Ну, в смысле из-под передней лапы, если вам так понятней.
– Слушай, – пробормотала она тихо и неразборчиво, так что сначала мне показалось, что она просто урчит. – Сл-ш-ш… Пш-ш-шли отс-сюда… Пр-р-рогуляемся…
При этом
– Куда ж мы пойдем? – удивился я. Прогулки вдвоем у нас не были в обычае, да и вообще она заметно побаивалась улицы, не подходила к воротам, а по двору гуляла так же неохотно и недолго, как я, для короткого моциона. – Мне надо работать, и так все утро потерял на негодные начала… И как это мы с тобой пойдем гулять? У меня и поводка для тебя нет…
Закончив интимную процедуру, Алиса села столбиком и принялась смотреть на меня в упор. Через пару тихих минут, словно впервые изучив мою – судя по выражению кошкиного лица, крайне несимпатичную – внешность, она вздохнула с тихим писком, переступила передними лапами (тут уж это никак не были руки), поджимая пальцы, и произнесла длинную речь.
– Еще поводка мне не хватало, – мельком отвергла она мой неудачный аргумент. – Да и не в поводке дело, это отговорка. Как и твоя работа. Что, собираешься третий вариант начала написать, такой же дурацкий, как предыдущие два? Брось, кончай все это. Ты думаешь, это я хочу сбежать отсюда? Думаешь, мне одной эта клетка надоела до смерти?!
Она правой рукой загребла воздух. Этот символический жест, которым она, совершив нужные дела, обычно как бы зарывала свой отхожий лоток, заменял у нее слово «говно» – грубых слов, никаких, даже столь невинных, она никогда не произносила.

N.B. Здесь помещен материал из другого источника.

/-! ## `Device.bankUpd` -/

@[simp] theorem Device.bankUpd_mem (b : BankNo) (f : Bank → Bank) (d : Device) :
    (d.bankUpd b f).mem = { d.mem with bank := d.mem.bank.upd b f } := rfl
@[simp] theorem Device.bankUpd_keel (b : BankNo) (f : Bank → Bank) (d : Device) : (d.bankUpd b f).keel = d.keel := rfl
@[simp] theorem Device.bankUpd_fuses (b : BankNo) (f : Bank → Bank) (d : Device) : (d.bankUpd b f).fuses = d.fuses := rfl
@[simp] theorem Device.bankUpd_stb (b : BankNo) (f : Bank → Bank) (d : Device) : (d.bankUpd b f).stb = d.stb := rfl
@[simp] theorem Device.bankUpd_port (b : BankNo) (f : Bank → Bank) (d : Device) : (d.bankUpd b f).port = d.port := rfl
@[simp] theorem Device.bankUpd_axs (b : BankNo) (f : Bank → Bank) (d : Device) : (d.bankUpd b f).axs = d.axs := rfl
@[simp] theorem Device.bankUpd_dr (b : BankNo) (f : Bank → Bank) (d : Device) : (d.bankUpd b f).dr = d.dr := rfl
@[simp] theorem Device.bankUpd_chn (b : BankNo) (f : Bank → Bank) (d : Device) : (d.bankUpd b f).chn = d.chn := rfl
@[simp] theorem Device.bankUpd_sys (b : BankNo) (f : Bank → Bank) (d : Device) : (d.bankUpd b f).sys = d.sys := rfl
@[simp] theorem Device.bankUpd_hlm (b : BankNo) (f : Bank → Bank) (d : Device) : (d.bankUpd b f).hlm = d.hlm := rfl
@[simp] theorem Device.bankUpd_clv (b : BankNo) (f : Bank → Bank) (d : Device) : (d.bankUpd b f).clv = d.clv := rfl
@[simp] theorem Device.bankUpd_glk (b : BankNo) (f : Bank → Bank) (d : Device) : (d.bankUpd b f).glk = d.glk := rfl
@[simp] theorem Device.bankUpd_glw (b : BankNo) (f : Bank → Bank) (d : Device) : (d.bankUpd b f).glw = d.glw := rfl
@[simp] theorem Device.bankUpd_lko (b : BankNo) (f : Bank → Bank) (d : Device) : (d.bankUpd b f).lko = d.lko := rfl
@[simp] theorem Device.bankUpd_snd (b : BankNo) (f : Bank → Bank) (d : Device) : (d.bankUpd b f).snd = d.snd := rfl
@[simp] theorem Device.bankUpd_xfr (b : BankNo) (f : Bank → Bank) (d : Device) : (d.bankUpd b f).xfr = d.xfr := rfl
@[simp] theorem Device.bankUpd_alm (b : BankNo) (f : Bank → Bank) (d : Device) : (d.bankUpd b f).alm = d.alm := rfl
@[simp] theorem Device.bankUpd_evc (b : BankNo) (f : Bank → Bank) (d : Device) : (d.bankUpd b f).evc = d.evc := rfl
@[simp] theorem Device.bankUpd_hps (b : BankNo) (f : Bank → Bank) (d : Device) : (d.bankUpd b f).hps = d.hps := rfl
@[simp] theorem Device.bankUpd_key (b : BankNo) (f : Bank → Bank) (d : Device) : (d.bankUpd b f).key = d.key := rfl
@[simp] theorem Device.bankUpd_dbg (b : BankNo) (f : Bank → Bank) (d : Device) : (d.bankUpd b f).dbg = d.dbg := rfl
@[simp] theorem Device.bankUpd_pwr (b : BankNo) (f : Bank → Bank) (d : Device) : (d.bankUpd b f).pwr = d.pwr := rfl
@[simp] theorem Device.bankUpd_thm (b : BankNo) (f : Bank → Bank) (d : Device) : (d.bankUpd b f).thm = d.thm := rfl
@[simp] theorem Device.bankUpd_free (b : BankNo) (f : Bank → Bank) (d : Device) : (d.bankUpd b f).free = d.free := rfl
@[simp] theorem Device.bankUpd_turn (b : BankNo) (f : Bank → Bank) (d : Device) : (d.bankUpd b f).turn = d.turn := rfl

/-! ## `Device.tabUpd` -/

@[simp] theorem Device.tabUpd_alm (n : TableNo) (f : ATable → ATable) (d : Device) :
    (d.tabUpd n f).alm = d.alm.upd n f := rfl
@[simp] theorem Device.tabUpd_keel (n : TableNo) (f : ATable → ATable) (d : Device) : (d.tabUpd n f).keel = d.keel := rfl
@[simp] theorem Device.tabUpd_fuses (n : TableNo) (f : ATable → ATable) (d : Device) : (d.tabUpd n f).fuses = d.fuses := rfl
@[simp] theorem Device.tabUpd_stb (n : TableNo) (f : ATable → ATable) (d : Device) : (d.tabUpd n f).stb = d.stb := rfl
@[simp] theorem Device.tabUpd_port (n : TableNo) (f : ATable → ATable) (d : Device) : (d.tabUpd n f).port = d.port := rfl
@[simp] theorem Device.tabUpd_axs (n : TableNo) (f : ATable → ATable) (d : Device) : (d.tabUpd n f).axs = d.axs := rfl
@[simp] theorem Device.tabUpd_dr (n : TableNo) (f : ATable → ATable) (d : Device) : (d.tabUpd n f).dr = d.dr := rfl
@[simp] theorem Device.tabUpd_chn (n : TableNo) (f : ATable → ATable) (d : Device) : (d.tabUpd n f).chn = d.chn := rfl
@[simp] theorem Device.tabUpd_sys (n : TableNo) (f : ATable → ATable) (d : Device) : (d.tabUpd n f).sys = d.sys := rfl
@[simp] theorem Device.tabUpd_hlm (n : TableNo) (f : ATable → ATable) (d : Device) : (d.tabUpd n f).hlm = d.hlm := rfl
@[simp] theorem Device.tabUpd_clv (n : TableNo) (f : ATable → ATable) (d : Device) : (d.tabUpd n f).clv = d.clv := rfl
@[simp] theorem Device.tabUpd_glk (n : TableNo) (f : ATable → ATable) (d : Device) : (d.tabUpd n f).glk = d.glk := rfl
@[simp] theorem Device.tabUpd_glw (n : TableNo) (f : ATable → ATable) (d : Device) : (d.tabUpd n f).glw = d.glw := rfl
@[simp] theorem Device.tabUpd_lko (n : TableNo) (f : ATable → ATable) (d : Device) : (d.tabUpd n f).lko = d.lko := rfl
@[simp] theorem Device.tabUpd_snd (n : TableNo) (f : ATable → ATable) (d : Device) : (d.tabUpd n f).snd = d.snd := rfl
@[simp] theorem Device.tabUpd_xfr (n : TableNo) (f : ATable → ATable) (d : Device) : (d.tabUpd n f).xfr = d.xfr := rfl
@[simp] theorem Device.tabUpd_mem (n : TableNo) (f : ATable → ATable) (d : Device) : (d.tabUpd n f).mem = d.mem := rfl
@[simp] theorem Device.tabUpd_evc (n : TableNo) (f : ATable → ATable) (d : Device) : (d.tabUpd n f).evc = d.evc := rfl
@[simp] theorem Device.tabUpd_hps (n : TableNo) (f : ATable → ATable) (d : Device) : (d.tabUpd n f).hps = d.hps := rfl
@[simp] theorem Device.tabUpd_key (n : TableNo) (f : ATable → ATable) (d : Device) : (d.tabUpd n f).key = d.key := rfl
@[simp] theorem Device.tabUpd_dbg (n : TableNo) (f : ATable → ATable) (d : Device) : (d.tabUpd n f).dbg = d.dbg := rfl
@[simp] theorem Device.tabUpd_pwr (n : TableNo) (f : ATable → ATable) (d : Device) : (d.tabUpd n f).pwr = d.pwr := rfl
@[simp] theorem Device.tabUpd_thm (n : TableNo) (f : ATable → ATable) (d : Device) : (d.tabUpd n f).thm = d.thm := rfl
@[simp] theorem Device.tabUpd_free (n : TableNo) (f : ATable → ATable) (d : Device) : (d.tabUpd n f).free = d.free := rfl
@[simp] theorem Device.tabUpd_turn (n : TableNo) (f : ATable → ATable) (d : Device) : (d.tabUpd n f).turn = d.turn := rfl

/-! ## `Device.srcUpd` -/

@[simp] theorem Device.srcUpd_evc (s : SourceNo) (f : Source → Source) (d : Device) :
    (d.srcUpd s f).evc = { d.evc with src := d.evc.src.upd s f } := rfl
@[simp] theorem Device.srcUpd_keel (s : SourceNo) (f : Source → Source) (d : Device) : (d.srcUpd s f).keel = d.keel := rfl
@[simp] theorem Device.srcUpd_fuses (s : SourceNo) (f : Source → Source) (d : Device) : (d.srcUpd s f).fuses = d.fuses := rfl
@[simp] theorem Device.srcUpd_stb (s : SourceNo) (f : Source → Source) (d : Device) : (d.srcUpd s f).stb = d.stb := rfl
@[simp] theorem Device.srcUpd_port (s : SourceNo) (f : Source → Source) (d : Device) : (d.srcUpd s f).port = d.port := rfl
@[simp] theorem Device.srcUpd_axs (s : SourceNo) (f : Source → Source) (d : Device) : (d.srcUpd s f).axs = d.axs := rfl
@[simp] theorem Device.srcUpd_dr (s : SourceNo) (f : Source → Source) (d : Device) : (d.srcUpd s f).dr = d.dr := rfl
@[simp] theorem Device.srcUpd_chn (s : SourceNo) (f : Source → Source) (d : Device) : (d.srcUpd s f).chn = d.chn := rfl
@[simp] theorem Device.srcUpd_sys (s : SourceNo) (f : Source → Source) (d : Device) : (d.srcUpd s f).sys = d.sys := rfl
@[simp] theorem Device.srcUpd_hlm (s : SourceNo) (f : Source → Source) (d : Device) : (d.srcUpd s f).hlm = d.hlm := rfl
@[simp] theorem Device.srcUpd_clv (s : SourceNo) (f : Source → Source) (d : Device) : (d.srcUpd s f).clv = d.clv := rfl
@[simp] theorem Device.srcUpd_glk (s : SourceNo) (f : Source → Source) (d : Device) : (d.srcUpd s f).glk = d.glk := rfl
@[simp] theorem Device.srcUpd_glw (s : SourceNo) (f : Source → Source) (d : Device) : (d.srcUpd s f).glw = d.glw := rfl
@[simp] theorem Device.srcUpd_lko (s : SourceNo) (f : Source → Source) (d : Device) : (d.srcUpd s f).lko = d.lko := rfl
@[simp] theorem Device.srcUpd_snd (s : SourceNo) (f : Source → Source) (d : Device) : (d.srcUpd s f).snd = d.snd := rfl
@[simp] theorem Device.srcUpd_xfr (s : SourceNo) (f : Source → Source) (d : Device) : (d.srcUpd s f).xfr = d.xfr := rfl
@[simp] theorem Device.srcUpd_mem (s : SourceNo) (f : Source → Source) (d : Device) : (d.srcUpd s f).mem = d.mem := rfl
@[simp] theorem Device.srcUpd_alm (s : SourceNo) (f : Source → Source) (d : Device) : (d.srcUpd s f).alm = d.alm := rfl
@[simp] theorem Device.srcUpd_hps (s : SourceNo) (f : Source → Source) (d : Device) : (d.srcUpd s f).hps = d.hps := rfl
@[simp] theorem Device.srcUpd_key (s : SourceNo) (f : Source → Source) (d : Device) : (d.srcUpd s f).key = d.key := rfl
@[simp] theorem Device.srcUpd_dbg (s : SourceNo) (f : Source → Source) (d : Device) : (d.srcUpd s f).dbg = d.dbg := rfl
@[simp] theorem Device.srcUpd_pwr (s : SourceNo) (f : Source → Source) (d : Device) : (d.srcUpd s f).pwr = d.pwr := rfl
@[simp] theorem Device.srcUpd_thm (s : SourceNo) (f : Source → Source) (d : Device) : (d.srcUpd s f).thm = d.thm := rfl
@[simp] theorem Device.srcUpd_free (s : SourceNo) (f : Source → Source) (d : Device) : (d.srcUpd s f).free = d.free := rfl
@[simp] theorem Device.srcUpd_turn (s : SourceNo) (f : Source → Source) (d : Device) : (d.srcUpd s f).turn = d.turn := rfl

– Ты не хуже меня знаешь, что тебе давно пора сбежать, – продолжала кошка, выгибая вверх спину и образуя таким образом в профиль греческую букву «омега», словно собираясь на кого-то напасть. – Нельзя всю жизнь писать. Ты сначала жил, потом писал, теперь тебе снова пора жить. Не стану тебя убеждать, что после этого ты опять будешь писать, пожалуй, уже не успеешь… Но что тебе пора снова жить, это точно.
С этими словами она прыгнула на мое левое плечо.
Цепляясь за перила, со всей возможной осторожностью стараясь не стряхнуть ее – она при этом слегка запустила в меня когти сквозь свитер, – я встал и медленно спустился по лестнице.
В пустом доме стояла совершенная тишина.
В прихожей я натянул старую куртку с капюшоном, от которой давно оторвались одна веревочная петля и одна деревянная пуговица. Алиса ловко переступала, давая мне одеться, но с плеча не слезала.
Мы пересекли двор, я отпер калитку, запер ее за нами и подсунул ключ под ворота.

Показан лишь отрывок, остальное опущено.